Knight KR, Lopez AM, Comfort M, Shumway M, Cohen J, Riley ED. Int. J. Drug Policy 2014; 25(3): 556-561.

Affiliation

Department of Medicine, University of California, San Francisco, United States.

Copyright

(Copyright © 2014, Elsevier Publishing)

DOI

10.1016/j.drugpo.2013.10.011

PMID

24411945

Abstract

Background due to the significantly high levels of comorbid substance use and mental health diagnosis among urban poor populations, examining the intersection of drug policy and place requires a consideration of the role of housing in drug user mental health. In San Francisco, geographic boundedness and progressive health and housing polices have coalesced to make single room occupancy hotels (SROs) a key urban built environment used to house poor populations with co-occurring drug use and mental health issues. Unstably housed women who use illicit drugs have high rates of lifetime and current trauma, which manifests in disproportionately high rates of post-traumatic stress disorder (PTSD), anxiety, and depression when compared to stably housed women. Methods we report data from a qualitative interview study (n=30) and four years of ethnography conducted with housing policy makers and unstably housed women who use drugs and live in SROs. Results women in the study lived in a range of SRO built environments, from publicly funded, newly built SROs to privately owned, dilapidated buildings, which presented a rich opportunity for ethnographic comparison.

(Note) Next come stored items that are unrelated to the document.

/-- The grid has each instruction's pair at one byte only (30_encoding.md rule R77). -/
theorem eq_opcode_of_standardTable {b : Byte} {i : Instr}
    (h : standardTable b = some (i.mnemonic, i.operand.mode)) : b = i.opcode := by
  rw [standardTable_eq_some_iff_mem_tableRows (p := fun _ => true) rfl, tableRows_eq_rowsOfLines] at h
  obtain ⟨line, hline, hrow⟩ := List.mem_flatMap.mp h
  have hlisted := listedOpcode_of_mem_rowsFrom line hline _ hrow
  rw [listedOpcode_eq_opcode, Option.map_some, Option.some_inj, BitVec.toNat_inj] at hlisted
  exact hlisted.symm

/-! ### Operand bytes -/

/-- What the operand's mode takes from its own bytes is the operand (30_encoding.md rule R68). -/
theorem Operand.takeOperand_bytes_append (op : Operand) (rest : List Byte) :
    op.mode.takeOperand (op.bytes ++ rest) = some (op, rest) := by
  cases op <;> simp [Mode.takeOperand, Operand.mode, Operand.bytes, Mode.operandBytes, Mode.operandOf,
    Machine.wordOf_bytes]

/-- A mode's operand holds the bytes that the mode consumes, if there are so many. -/
theorem Mode.bytes_operandOf {mode : Mode} {bytes : List Byte} (h : mode.operandBytes ≤ bytes.length) :
    (mode.operandOf (bytes.getD 0 0) (bytes.getD 1 0)).bytes = bytes.take mode.operandBytes := by
  cases mode with
  | accumulator | implied => rfl
  | absolute | absoluteX | absoluteY | indirect =>
    obtain ⟨b1, tail1, rfl⟩ := List.exists_cons_of_length_pos (Nat.zero_lt_of_lt h)
    obtain ⟨b2, tail2, rfl⟩ := List.exists_cons_of_length_pos (Nat.le_of_succ_le_succ h)
    exact congrArg₂ (fun lo hi => [lo, hi]) (Machine.loByte_wordOf b1 b2) (Machine.hiByte_wordOf b1 b2)
  | _ =>
    obtain ⟨b1, tail, rfl⟩ := List.exists_cons_of_length_pos h
    rfl

/-- The bytes that a mode consumes are those of the operand it takes (30_encoding.md rule R68). -/
theorem Mode.bytes_of_takeOperand {mode : Mode} {bytes rest : List Byte} {op : Operand}
    (h : mode.takeOperand bytes = some (op, rest)) : op.mode = mode ∧ bytes = op.bytes ++ rest := by
  rw [Mode.takeOperand] at h
  split at h
  next hlen =>
    simp only [Option.some_inj, Prod.mk.injEq] at h
    obtain ⟨rfl, rfl⟩ := h
    rw [Mode.bytes_operandOf hlen, List.take_append_drop]
    exact ⟨Machine.operandOf_mode .., rfl⟩
  next => cases h

/-! ### Decoding -/

/-- An entry's byte and the operand's bytes decode to the entry's instruction (30_encoding.md rules R67, R72). -/
theorem decodeWith_of_entry {cfg : Config} {b : Byte} {i : Instr}
    (h : cfg.opcodeTable b = some (i.mnemonic, i.operand.mode)) (rest : List Byte) :
    decodeWith cfg (b :: (i.operand.bytes ++ rest)) = .instr i rest := by
  simp only [decodeWith, h, Operand.takeOperand_bytes_append, Instr.ofPair_mnemonic_operand]

/-- Bytes decode to an instruction only as its entry's byte and its operand's bytes. -/
theorem entry_of_decodeWith {cfg : Config} {bytes rest : List Byte} {i : Instr}
    (h : decodeWith cfg bytes = .instr i rest) :
    ∃ b, cfg.opcodeTable b = some (i.mnemonic, i.operand.mode) ∧ bytes = b :: (i.operand.bytes ++ rest) := by
  unfold decodeWith at h
  split at h
  next => cases h
  next b tail =>
    split at h
    next => cases h
    next mn mode hentry =>
      split at h
      next => cases h
      next op rest' htake =>
        split at h
        next j hpair =>
          obtain ⟨rfl, rfl⟩ := Decoded.instr.inj h
          obtain ⟨rfl, rfl⟩ := Instr.mnemonic_operand_of_ofPair hpair
          obtain ⟨rfl, rfl⟩ := Mode.bytes_of_takeOperand htake
          exact ⟨b, hentry, rfl⟩
        next => cases h

/-- Settles O17: the byte that the table gives the pair has the pair as its entry. -/
theorem decodeInvertsEncodeUnderAnyTable : Obligations.DecodeInvertsEncodeUnderAnyTable := by
  unfold Obligations.DecodeInvertsEncodeUnderAnyTable
  intro cfg i bytes rest h
  obtain ⟨b, hfound, rfl⟩ := Option.map_eq_some_iff.mp h
  have hentry : cfg.opcodeTable b = some (i.mnemonic, i.operand.mode) := by
    simpa using List.find?_some hfound
  exact decodeWith_of_entry hentry rest

/-- Settles O15: the opcode that the list gives an instruction has its pair in the grid. -/
theorem decodeInvertsEncode : Obligations.DecodeInvertsEncode := by
  unfold Obligations.DecodeInvertsEncode
  intro i rest
  have hentry : Config.opcodeTable {} i.opcode = some (i.mnemonic, i.operand.mode) :=
    (Config.opcodeTable_of_no_changes rfl _).trans (standardTable_opcode i)
  exact decodeWith_of_entry hentry rest
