-- ==== Sys2Proof/Machine/Ops.lean ====
section
/-! DEFINITION. The operations several commands share: recording an error, holding and releasing a frame, resetting,
appending payload bytes, observing.

The FCU has no trap entry and no trap return (60_exceptions.md R266, R267): what stands in their place is the
recording of an error in state, `reject`, `rxOverrun`, `txError` and `cmdError`, after which the FCU goes on
(60_exceptions.md R260). -/

namespace Sys2Proof.Machine

/-- The deframer's empty receiving state in the mode CTRL.DGRAM selects (42_deframer.md R166, R173, R176). -/
def rxIdle (s : State) : RxSt := if s.ctrl.dgram then .accum else .hunt

/-- `reject(code)` (42_deframer.md R166). -/
def reject (code : RejectCode) (s : State) : State :=
  s.setRx { s.rx with code := code, err := true, errcnt := satInc s.rx.errcnt, cnt := 0, st := rxIdle s }

/-- `accept()` (42_deframer.md R167). -/
def accept (s : State) : State := s.setRx { s.rx with st := .ready }

/-- What follows a verdict: `accept()` on NONE, else `reject` (42_deframer.md R163, R169). -/
def conclude (e : RejectCode) (s : State) : State :=
  if e = .none then accept s else reject e s

/-- A byte dropped because a frame is held (42_deframer.md R174, READY). -/
def rxOverrun (s : State) : State :=
  s.setRx { s.rx with ovr := true, disc := satInc s.rx.disc }

/-- The effect of RX_RST (42_deframer.md R173), shared with a write of CTRL that changes DGRAM (10_state.md R23). -/
def rxReset (s : State) : State :=
  s.setRx { s.rx with st := rxIdle s, cnt := 0, err := false, ovr := false, code := .none, errcnt := 0#16, disc := 0#32 }

/-- The effect of RX_ACK (42_deframer.md R176). -/
def rxRelease (s : State) : State :=
  if s.rx.st = .ready then s.setRx { s.rx with st := rxIdle s, cnt := 0 } else s

/-- `rx.buf[rx.cnt] <- b; rx.cnt <- rx.cnt + 1` (42_deframer.md R168, R169). -/
def rxStore (b : Byte) (s : State) : State :=
  s.setRx { s.rx with buf := s.rx.buf.write s.rx.cnt b, cnt := s.rx.cnt + 1 }

/-- `tx_error(code)` (43_framer.md R201). -/
def txError (code : TxCode) (s : State) : State :=
  s.setTx { s.tx with err := true, code := code }

/-- Append payload bytes to the open frame, all or none: STATE with no frame open, OVF past 1028 bytes
(43_framer.md R203, R204, R205). -/
def txAppend (bytes : List Byte) (s : State) : State :=
  if s.tx.isOpen = false then txError .state s
  else if Config.maxPayload < s.tx.plen + bytes.length then txError .ovf s
  else s.setTx { s.tx with buf := s.tx.buf.writeList (5 + s.tx.plen) bytes, plen := s.tx.plen + bytes.length }

/-- `cmd_error()` (45_control.md R242). -/
def cmdError (s : State) : State := s.setCmderr true

/-- Every state variable of 10_state.md R20 at its value of R49: what SOFT_RST and the hardware reset do
(45_control.md R241, 70_reset_and_hazards.md R280). The run's input and observation are not FCU state. -/
def resetAll (s : State) : State :=
  (State.reset.setPending s.pending).setObserved s.observed

/-- Record what an access showed: the value it read, if it is a read, and the level of IRQ after it
(70_reset_and_hazards.md R292). -/
def observe (value : Option Word) (s : State) : State :=
  s.setObserved ({ value := value, irq := irq s } :: s.observed)

/-- `buf[0]..`: the bytes of the held frame, none unless one is held (42_deframer.md R167, R180). -/
def rxFrame (s : State) : List Byte := if s.rx.st = .ready then s.rx.buf.slice 0 s.rx.cnt else []

/-- The transmit stream: TXBUF bytes 0..TX_FLEN-1, none unless a frame is built (20_memory.md R82, 10_state.md R43). -/
def txFrame (s : State) : List Byte := if s.tx.rdy then s.tx.buf.slice 0 (s.tx.plen + 6) else []

end Sys2Proof.Machine
end

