-- ==== Sys2Proof/Laws/Wire.lean ====
section
/-! SUPPORT. The frame `mkFrame op p`, field by field, and the verdict on it. -/

namespace Sys2Proof.Machine

@[simp] theorem headerBytes_length (op : Byte) (n : Nat) : (headerBytes op n).length = 4 := rfl

@[simp] theorem frameBody_length (op : Byte) (p : List Byte) : (frameBody op p).length = p.length + 5 := by
  simp [frameBody]; omega

@[simp] theorem mkFrame_length (op : Byte) (p : List Byte) : (mkFrame op p).length = p.length + 6 := by
  simp [mkFrame]

/-- The frame is its body and the checksum of the body (40_checksum.md R112). -/
theorem mkFrame_take_body (op : Byte) (p : List Byte) : (mkFrame op p).take (p.length + 5) = frameBody op p := by
  simp [mkFrame]

@[simp] theorem mkFrame_last (op : Byte) (p : List Byte) :
    (mkFrame op p).getD (p.length + 5) 0#8 = sum8 (frameBody op p) := by
  simp [mkFrame, List.getD]

theorem mkFrame_header (op : Byte) (p : List Byte) : (mkFrame op p).take 4 = headerBytes op p.length := by
  rw [mkFrame, frameBody, List.append_assoc]
  exact List.take_left' rfl

@[simp] theorem mkFrame_sync (op : Byte) (p : List Byte) : (mkFrame op p).getD 0 0#8 = 0xE7#8 := rfl

@[simp] theorem mkFrame_op (op : Byte) (p : List Byte) : (mkFrame op p).getD 1 0#8 = op := rfl

@[simp] theorem mkFrame_hcs (op : Byte) (p : List Byte) :
    (mkFrame op p).getD 4 0#8 = sum8 (headerBytes op p.length) := rfl

theorem mkFrame_lengthField (op : Byte) (p : List Byte) (h : p.length ≤ 1028) :
    (le16 ((mkFrame op p).getD 2 0#8) ((mkFrame op p).getD 3 0#8)).toNat = p.length + 1 :=
  le16_lengthBytes p.length (by omega)

theorem mkFrame_payload (op : Byte) (p : List Byte) : ((mkFrame op p).take (p.length + 5)).drop 5 = p := by
  rw [mkFrame_take_body]; simp [frameBody, headerBytes, lengthBytes]

/-- A frame whose payload has a legal length passes every check up to the op code (42_deframer.md R163). -/
theorem frameVerdict_mkFrame (syncchk anyop : Bool) (e op : Byte) (p : List Byte) (h : p.length ≤ 1028) :
    frameVerdict syncchk anyop e (mkFrame op p) =
      if ¬(anyop = true ∨ op = e ∨ op = 0xFF#8) then .op
      else if shapeOk op p.length = false then .shape else .none := by
  have hl := mkFrame_lengthField op p h
  simp only [frameVerdict, tailVerdict, mkFrame_length, mkFrame_sync, mkFrame_op, mkFrame_hcs, mkFrame_header, hl,
    show p.length + 6 - 1 = p.length + 5 by omega, mkFrame_last, mkFrame_take_body,
    show p.length + 6 - 6 = p.length by omega, show p.length + 6 - 5 = p.length + 1 by omega,
    if_neg (show ¬ p.length + 6 < 6 by omega), if_neg (show ¬ 1034 < p.length + 6 by omega)]
  simp

end Sys2Proof.Machine
end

Applying Rhodes et al.'s framework of socio-structural vulnerability, we explore how SROs can operate as "mental health risk environments" in which macro-structural factors (housing policies shaping the built environment) interact with meso-level factors (social relations within SROs) and micro-level, behavioral coping strategies to impact women's mental health. The degree to which SRO built environments were "trauma-sensitive" at the macro level significantly influenced women's mental health at meso- and micro-levels. Women who were living in SROs which exacerbated fear and anxiety attempted, with limited success, to deploy strategies on the meso- and micro-level to manage their mental health symptoms. Conclusion study findings underscore the importance of housing polices which consider substance use in the context of current and cumulative trauma experiences in order to improve quality of life and mental health for unstably housed women.